> ABOUT THIS EXERCISE: Beginning at the line that holds "R635, R641). -/", restate each line exactly through the final line of the records. Include both of those lines.

[[ DATA FOR THE TASK, beginning ]]

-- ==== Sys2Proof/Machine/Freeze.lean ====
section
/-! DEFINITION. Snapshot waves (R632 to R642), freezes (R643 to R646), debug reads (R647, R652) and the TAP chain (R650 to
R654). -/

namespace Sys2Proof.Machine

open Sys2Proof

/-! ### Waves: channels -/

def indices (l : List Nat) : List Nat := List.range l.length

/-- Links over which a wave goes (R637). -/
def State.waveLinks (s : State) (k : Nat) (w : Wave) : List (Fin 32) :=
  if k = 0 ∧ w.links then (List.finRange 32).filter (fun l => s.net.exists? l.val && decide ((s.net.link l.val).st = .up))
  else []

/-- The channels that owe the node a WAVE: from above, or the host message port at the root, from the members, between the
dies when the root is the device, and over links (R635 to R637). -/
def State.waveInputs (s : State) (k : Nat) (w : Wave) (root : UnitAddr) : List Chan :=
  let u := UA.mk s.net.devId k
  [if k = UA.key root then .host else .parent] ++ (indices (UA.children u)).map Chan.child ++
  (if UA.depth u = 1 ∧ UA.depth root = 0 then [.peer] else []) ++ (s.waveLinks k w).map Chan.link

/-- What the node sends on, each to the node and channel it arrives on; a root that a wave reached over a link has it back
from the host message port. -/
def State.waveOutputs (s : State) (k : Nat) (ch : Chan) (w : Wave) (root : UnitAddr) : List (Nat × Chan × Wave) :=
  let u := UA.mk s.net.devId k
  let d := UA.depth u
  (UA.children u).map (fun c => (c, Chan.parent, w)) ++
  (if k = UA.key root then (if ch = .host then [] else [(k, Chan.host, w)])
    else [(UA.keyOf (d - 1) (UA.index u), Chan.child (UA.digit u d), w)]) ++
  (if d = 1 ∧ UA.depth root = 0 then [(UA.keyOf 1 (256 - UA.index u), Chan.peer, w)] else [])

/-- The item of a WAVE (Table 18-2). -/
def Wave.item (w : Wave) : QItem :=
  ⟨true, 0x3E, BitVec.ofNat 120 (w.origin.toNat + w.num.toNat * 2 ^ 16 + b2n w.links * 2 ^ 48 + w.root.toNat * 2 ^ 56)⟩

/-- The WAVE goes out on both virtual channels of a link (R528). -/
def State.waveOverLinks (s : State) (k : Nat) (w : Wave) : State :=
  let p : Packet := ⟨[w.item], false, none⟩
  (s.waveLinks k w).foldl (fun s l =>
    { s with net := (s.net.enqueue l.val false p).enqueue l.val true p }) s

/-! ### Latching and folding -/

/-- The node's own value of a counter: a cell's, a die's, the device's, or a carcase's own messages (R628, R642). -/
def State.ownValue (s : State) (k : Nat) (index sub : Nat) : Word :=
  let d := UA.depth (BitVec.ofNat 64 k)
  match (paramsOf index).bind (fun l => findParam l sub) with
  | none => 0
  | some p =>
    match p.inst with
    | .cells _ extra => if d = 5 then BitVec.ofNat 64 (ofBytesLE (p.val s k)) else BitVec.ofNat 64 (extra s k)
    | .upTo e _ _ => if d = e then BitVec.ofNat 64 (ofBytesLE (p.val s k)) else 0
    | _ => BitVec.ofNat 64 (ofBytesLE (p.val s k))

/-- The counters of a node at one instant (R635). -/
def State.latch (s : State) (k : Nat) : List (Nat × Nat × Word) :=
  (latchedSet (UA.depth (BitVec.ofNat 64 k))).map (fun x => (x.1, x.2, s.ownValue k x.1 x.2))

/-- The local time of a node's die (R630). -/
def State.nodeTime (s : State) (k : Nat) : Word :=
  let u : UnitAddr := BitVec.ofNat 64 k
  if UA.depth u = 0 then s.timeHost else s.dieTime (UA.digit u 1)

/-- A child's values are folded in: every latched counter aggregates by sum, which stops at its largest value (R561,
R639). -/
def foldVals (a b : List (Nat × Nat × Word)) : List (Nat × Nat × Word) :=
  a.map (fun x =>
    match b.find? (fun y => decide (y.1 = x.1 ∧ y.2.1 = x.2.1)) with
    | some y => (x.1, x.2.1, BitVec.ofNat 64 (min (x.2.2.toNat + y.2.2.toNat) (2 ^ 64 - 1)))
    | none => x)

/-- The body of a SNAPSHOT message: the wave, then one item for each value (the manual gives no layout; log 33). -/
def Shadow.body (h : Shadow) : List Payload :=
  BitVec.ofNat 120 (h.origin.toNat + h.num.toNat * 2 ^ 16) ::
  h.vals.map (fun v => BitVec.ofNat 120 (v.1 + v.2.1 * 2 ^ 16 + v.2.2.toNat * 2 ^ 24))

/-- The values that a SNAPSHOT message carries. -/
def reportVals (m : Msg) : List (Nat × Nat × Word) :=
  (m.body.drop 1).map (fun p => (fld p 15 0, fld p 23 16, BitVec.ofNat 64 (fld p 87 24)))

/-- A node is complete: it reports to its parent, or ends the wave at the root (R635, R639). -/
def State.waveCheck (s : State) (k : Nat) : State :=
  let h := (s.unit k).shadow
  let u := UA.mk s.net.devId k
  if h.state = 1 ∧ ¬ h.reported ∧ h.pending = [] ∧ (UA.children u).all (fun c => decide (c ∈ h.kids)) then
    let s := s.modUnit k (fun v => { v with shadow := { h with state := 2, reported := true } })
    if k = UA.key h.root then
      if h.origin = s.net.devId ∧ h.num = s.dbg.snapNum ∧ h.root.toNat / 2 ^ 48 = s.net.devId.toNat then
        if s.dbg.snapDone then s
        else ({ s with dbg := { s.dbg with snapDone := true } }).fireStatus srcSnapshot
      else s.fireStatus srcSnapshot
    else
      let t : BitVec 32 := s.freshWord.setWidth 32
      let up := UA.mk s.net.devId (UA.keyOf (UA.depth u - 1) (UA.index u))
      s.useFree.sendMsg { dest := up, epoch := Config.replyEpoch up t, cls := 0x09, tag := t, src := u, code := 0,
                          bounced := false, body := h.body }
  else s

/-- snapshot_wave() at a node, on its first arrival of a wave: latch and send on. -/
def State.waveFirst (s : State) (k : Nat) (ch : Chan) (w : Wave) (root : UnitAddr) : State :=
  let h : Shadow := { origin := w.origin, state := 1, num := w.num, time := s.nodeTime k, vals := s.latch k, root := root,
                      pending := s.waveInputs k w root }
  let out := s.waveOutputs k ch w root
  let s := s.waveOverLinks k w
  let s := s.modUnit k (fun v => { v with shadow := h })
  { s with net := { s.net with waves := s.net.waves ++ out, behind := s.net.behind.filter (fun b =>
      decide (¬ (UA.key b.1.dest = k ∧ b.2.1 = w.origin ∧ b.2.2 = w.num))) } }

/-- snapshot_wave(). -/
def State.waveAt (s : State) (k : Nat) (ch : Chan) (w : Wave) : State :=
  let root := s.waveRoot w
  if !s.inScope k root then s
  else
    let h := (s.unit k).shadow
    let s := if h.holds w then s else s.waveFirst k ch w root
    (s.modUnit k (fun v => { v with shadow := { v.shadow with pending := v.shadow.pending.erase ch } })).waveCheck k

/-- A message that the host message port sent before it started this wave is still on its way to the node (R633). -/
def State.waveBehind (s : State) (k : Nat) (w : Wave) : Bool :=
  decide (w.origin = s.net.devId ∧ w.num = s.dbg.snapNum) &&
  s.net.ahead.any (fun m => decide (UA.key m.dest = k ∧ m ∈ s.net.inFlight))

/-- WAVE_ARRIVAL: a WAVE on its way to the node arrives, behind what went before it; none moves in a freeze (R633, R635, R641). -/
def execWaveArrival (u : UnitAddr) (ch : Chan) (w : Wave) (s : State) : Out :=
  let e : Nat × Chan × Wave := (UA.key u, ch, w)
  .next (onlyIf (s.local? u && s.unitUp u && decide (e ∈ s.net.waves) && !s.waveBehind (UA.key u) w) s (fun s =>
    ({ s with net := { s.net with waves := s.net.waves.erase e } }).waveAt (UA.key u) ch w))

[[ DATA FOR THE TASK, end ]]

> THE COMPLETED TASK:
/-- WAVE_ARRIVAL: a WAVE on its way to the node arrives, behind what went before it; none moves in a freeze (R633, R635, R641). -/
def execWaveArrival (u : UnitAddr) (ch : Chan) (w : Wave) (s : State) : Out :=
  let e : Nat × Chan × Wave := (UA.key u, ch, w)
  .next (onlyIf (s.local? u && s.unitUp u && decide (e ∈ s.net.waves) && !s.waveBehind (UA.key u) w) s (fun s =>
    ({ s with net := { s.net with waves := s.net.waves.erase e } }).waveAt (UA.key u) ch w))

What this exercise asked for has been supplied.